Mr. Bigshot (www.mrbigshot.com, $29.95) is an engaging stock-market game that pits two companies against one another in a head-to-head matchup. Players try to choose the company they think will come out on top. The hook: Matchups represent real market situations that occurred in the past 35 years (example: Howard Johnson versus Intel in 1979).

BOOKS

In Avengers Saving the Day (www.practicalmoneyskills.com), Marvel Comics superheroes (Spider-Man, the Incredible Hulk, Thor, Iron Man, the Black Widow and Giant Man) team up to give new meaning to the theme “saving the day”: They foil bank robbers and give Spidey advice on how to get money for his aunt’s birthday gift. Action-packed, with a glossary of financial terms and a budget worksheet.

Saving is also the theme of a trio of picture books for younger children:

--Joe the Monkey Saves for a Goal, by John Lanza, part of a financial-education series by Snigglezoo Entertainment (www.themoneymammals.com; $5.99).

--The Zela Wela Kids Build a Bank, by Nancy Phillips (www.zelawelakids.com; $15.75), also part of a series.

--Pretty Penny Sets Up Shop, by Devon Kinch (Random House, $16.99).

ON THE WEB

On ING’s Planet Orange (www.orangekids.com), kids in grades 1 to 6 pilot a spaceship to visit four “continents” to learn about the history of money, investing, saving and spending. The presentation is clear and simple, with interactive features that advance the lessons -- for example, a budgeting tool and a pay stub that explains gross pay, deductions, taxes, etc.

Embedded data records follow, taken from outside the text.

/-! ## Arithmetic (R220 to R228) -/

/-- A number of size below 65536 wraps to 0 only if it is 0 (R11). -/
theorem wrap16_eq_zero_iff {n : Int} (h : -65536 < n ∧ n < 65536) : wrap16 n = 0 ↔ n = 0 := by
  refine ⟨fun hz => ?_, fun hz => by rw [hz]; rfl⟩
  have hnat := congrArg BitVec.toNat hz
  rw [wrap16, BitVec.toNat_ofInt] at hnat
  change (n % 65536).toNat = 0 at hnat
  omega

theorem wrap16_sub_eq_zero_iff (a b : Word) : wrap16 (a.toInt - b.toInt) = 0 ↔ a = b := by
  rw [wrap16, ofInt_sub, BitVec.ofInt_toInt, BitVec.ofInt_toInt, sub_eq_zero]

/-- An arithmetic routine whose operation has a result, field by field. -/
theorem arith_completes {op : AluOp} {d : Reg} {e : MicroAddr} {a b v : Word} {s : State} (h : alu op a b = some v) :
    arith op d e a b s = .next (({ s with
      op1 := a, op2 := b, res := v, z := decide (v = 0), mux1Sel := .alu, orReg := s.decOperand, decEntry := e,
      ipSel := .inc, mpcSel := .null, pc := s.pcNext, mpc := 0, mw := cs 0, tick := s.tick + 3 } : State).setReg d v) := by
  rw [arith_of_some h]
  cases d <;> rfl

/-- The flag of a state that an arithmetic routine answers. -/
theorem z_setReg_iff {x : State} {d : Reg} {v w : Word} (h : x.z = decide (w = 0)) : (x.setReg d v).z = true ↔ w = 0 := by
  rw [setReg_z, h, decide_eq_true_iff]

/-- Settles O44. -/
theorem addResult : Obligations.AddResult := by
  intro i d a b e h s
  rw [exec_add h]
  exact completes_setReg (arith_completes (alu_add _ _)) (reg_congr rfl rfl rfl) rfl

/-- Settles O46. -/
theorem mulResult : Obligations.MulResult := by
  intro i a b e h s
  rw [exec_mul h]
  exact completes_setReg (arith_completes (alu_mul _ _)) (reg_congr rfl rfl rfl) rfl

/-- Settles O45: the difference wraps to 0 exactly for equal operands. -/
theorem subResult : Obligations.SubResult := by
  intro i a b e h s
  rw [exec_sub h]
  exact ⟨_, arith_completes (alu_sub _ _), rfl, regsSet_setReg_of_sameRegs (reg_congr rfl rfl rfl), sameMemory_setReg rfl,
    (z_setReg_iff rfl).trans (wrap16_sub_eq_zero_iff _ _)⟩

/-- Settles O47: the quotient is small enough to wrap to 0 only when it is 0. -/
theorem divResult : Obligations.DivResult := by
  intro i a b e h s hb
  rw [exec_div h]
  obtain ⟨hlow, hhigh, _⟩ := fdiv_bounds (toInt_bounds (s.reg a)) (toInt_ne_zero hb)
  exact ⟨_, arith_completes (alu_div_of_ne hb), rfl, regsSet_setReg_of_sameRegs (reg_congr rfl rfl rfl),
    sameMemory_setReg rfl, (z_setReg_iff rfl).trans (wrap16_eq_zero_iff ⟨by omega, by omega⟩)⟩

/-- Settles O48: the remainder fits 16 bits, so it is kept, and it is 0 exactly when the divisor divides. -/
theorem idivResult : Obligations.IdivResult := by
  intro i a b e h s hb
  rw [exec_idiv h]
  have hfits := fmod_fits (a := s.reg a) hb
  refine ⟨_, arith_completes (alu_idiv_of_ne hb), rfl, regsSet_setReg_of_sameRegs (reg_congr rfl rfl rfl),
    sameMemory_setReg rfl, ?_, ?_⟩
  · rw [reg_setReg, if_pos rfl, toInt_wrap16 hfits]
  · exact (z_setReg_iff rfl).trans ((wrap16_eq_zero_iff ⟨by omega, by omega⟩).trans Int.dvd_iff_fmod_eq_zero.symm)

/-- Settles O49: the operation adds 1 or -1, so the result wraps to 0 from -1 or 1 alone. -/
theorem incDecResult : Obligations.IncDecResult := by
  intro i d k e h s
  obtain ⟨⟨op, hexec, halu⟩, hk⟩ := exec_incDec h s
  rw [hexec]
  have hbounds := toInt_bounds (s.reg d)
  refine ⟨_, arith_completes (halu _ _), rfl, regsSet_setReg_of_sameRegs (reg_congr rfl rfl rfl), sameMemory_setReg rfl,
    (z_setReg_iff rfl).trans ((wrap16_eq_zero_iff ⟨by omega, by omega⟩).trans ?_)⟩
  omega

/-- Settles O58: the division has no result, so the first micro-word raises. -/
theorem divideByZeroTraps : Obligations.DivideByZeroTraps := by
  intro i op a b e h s hb
  obtain ⟨hexec, hop⟩ := exec_dividing h s
  rw [hexec, arithRegs, hb]
  exact arith_of_none (alu_of_zero_divisor hop rfl)

/-! ## CMP and the branches (R229, R230, R250 to R256) -/

/-- A comparison, field by field: its flag tells whether the operands are equal. -/
theorem compareFinish_completes (a b : Word) (s : State) :
    compareFinish a b s = .next { s with
      op1 := a, op2 := b, res := wrap16 (a.toInt - b.toInt), z := decide (a = b), ipSel := .inc, mpcSel := .null,
      pc := s.pcNext, mpc := 0, mw := cs 0, tick := s.tick + 1 } := by
  have hz : zeroFlag (wrap16 (a.toInt - b.toInt)) = decide (a = b) := by
    rw [zeroFlag_eq_decide]
    exact decide_eq_decide.2 (wrap16_sub_eq_zero_iff a b)
  rw [compareFinish_eq, hz]
  rfl

/-- Settles O50. -/
theorem compareResult : Obligations.CompareResult := by
  refine ⟨fun i a b e h s => ?_, fun n i a e h s => ?_⟩
  · rw [exec_cmpRegs h]
    exact completes_same (compareFinish_completes _ _ _) (reg_congr rfl rfl rfl) rfl
  · rw [exec_cmpImm h]
    exact completes_same (compareFinish_completes _ _ _) (reg_congr rfl rfl rfl) rfl

/-- Settles O51. -/
theorem branchResult : Obligations.BranchResult := by
  intro n s i taken h
  rw [exec_branch h]
  exact completes_same (by cases taken <;> rfl) (reg_congr rfl rfl rfl) rfl

/-- Settles O52: the branch tests the flag that the comparison has set. -/
theorem compareThenBranch : Obligations.CompareThenBranch := by
  intro i a b e h s item n
  obtain ⟨t, ht, heq, _, _⟩ := compareResult.1 i a b e h s
  obtain ⟨u, hu, hueq, _, _⟩ := branchResult n (t.fetched item) (.jz n) t.z (by simp)
  obtain ⟨v, hv, hveq, _, _⟩ := branchResult n (t.fetched item) (.jnz n) (!t.z) (by simp)
  have hz : t.z = decide (s.reg a = s.reg b) := by rw [heq]
  have hnext : (t.fetched item).pcNext = t.pcNext := rfl
  refine ⟨t, u, v, ht, hu, hv, ?_, ?_⟩
  · rw [hueq]
    simp only [hz, hnext, decide_eq_true_eq]
  · rw [hveq]
    by_cases hab : s.reg a = s.reg b <;> simp [hz, hnext, hab]

/-- Settles O55: the decode tick raises, and nothing but the status is changed by it. -/
theorem haltResult : Obligations.HaltResult :=
  ⟨fun _ => rfl, fun _ _ hs hb hi hd => Refinement.step_of_decode hs hb hi hd⟩

/-! ## Input and output (R262 to R266) -/

theorem toNat_of_nonneg {v : Word} (h : 0 ≤ v.toInt) : v.toInt.toNat = v.toNat := by
  have hcond := BitVec.toInt_eq_toNat_cond v
  split at hcond <;> omega

/-- Settles O53: the code of a register that is not negative is appended. -/
theorem outResult : Obligations.OutResult := by
  intro i d e h s hd
  rw [exec_outReg h, toNat_of_nonneg hd]
  have happend : outAppend s.out (s.reg d) = .ok (s.out ++ [(s.reg d).toNat]) := if_neg (Int.not_lt.2 hd)
  exact completes_same (outReg_of_ok happend) (reg_congr rfl rfl rfl) rfl

/-- Settles O54: the peek answers the head's code, which the register then holds. -/
theorem inResult : Obligations.InResult := by
  intro i d e h s c q hq hc
  rw [exec_inReg h]
  have hcode : wrap16 (c : Int) = BitVec.ofNat 16 c := BitVec.ofInt_natCast 16 c
  have hhead : inHead s.inQ = .ok (wrap16 c) := by
    rw [hq]
    exact inHead_inside (by omega)
  rw [← hcode]
  refine ⟨_, (inReg_of_ok hq hhead).trans (by cases d <;> rfl), rfl, regsSet_setReg_of_sameRegs (reg_congr rfl rfl rfl),
    ?_, sameMemory_setReg rfl⟩
  rw [reg_setReg, if_pos rfl, toInt_wrap16 ⟨by omega, by omega⟩]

EconKids at Rutgers (http://econkids.rutgers.edu) is a treasure trove for parents and teachers looking for books to help kids of all ages learn about money. The bibliography lists books by concept (Entrepreneurs, Opportunity Cost, Saving, Wants and Needs) and chooses a book of the month. Featured for April is The Boy Who Harnessed the Wind, by William Kamkwamba and Bryan Mealer.

For Me, For You, For Later is a classic 15-minute Sesame Street production (www.sesamestreet.org/save) in which Elmo gives younger kids a lesson in saving and sharing (one of several related videos on the site).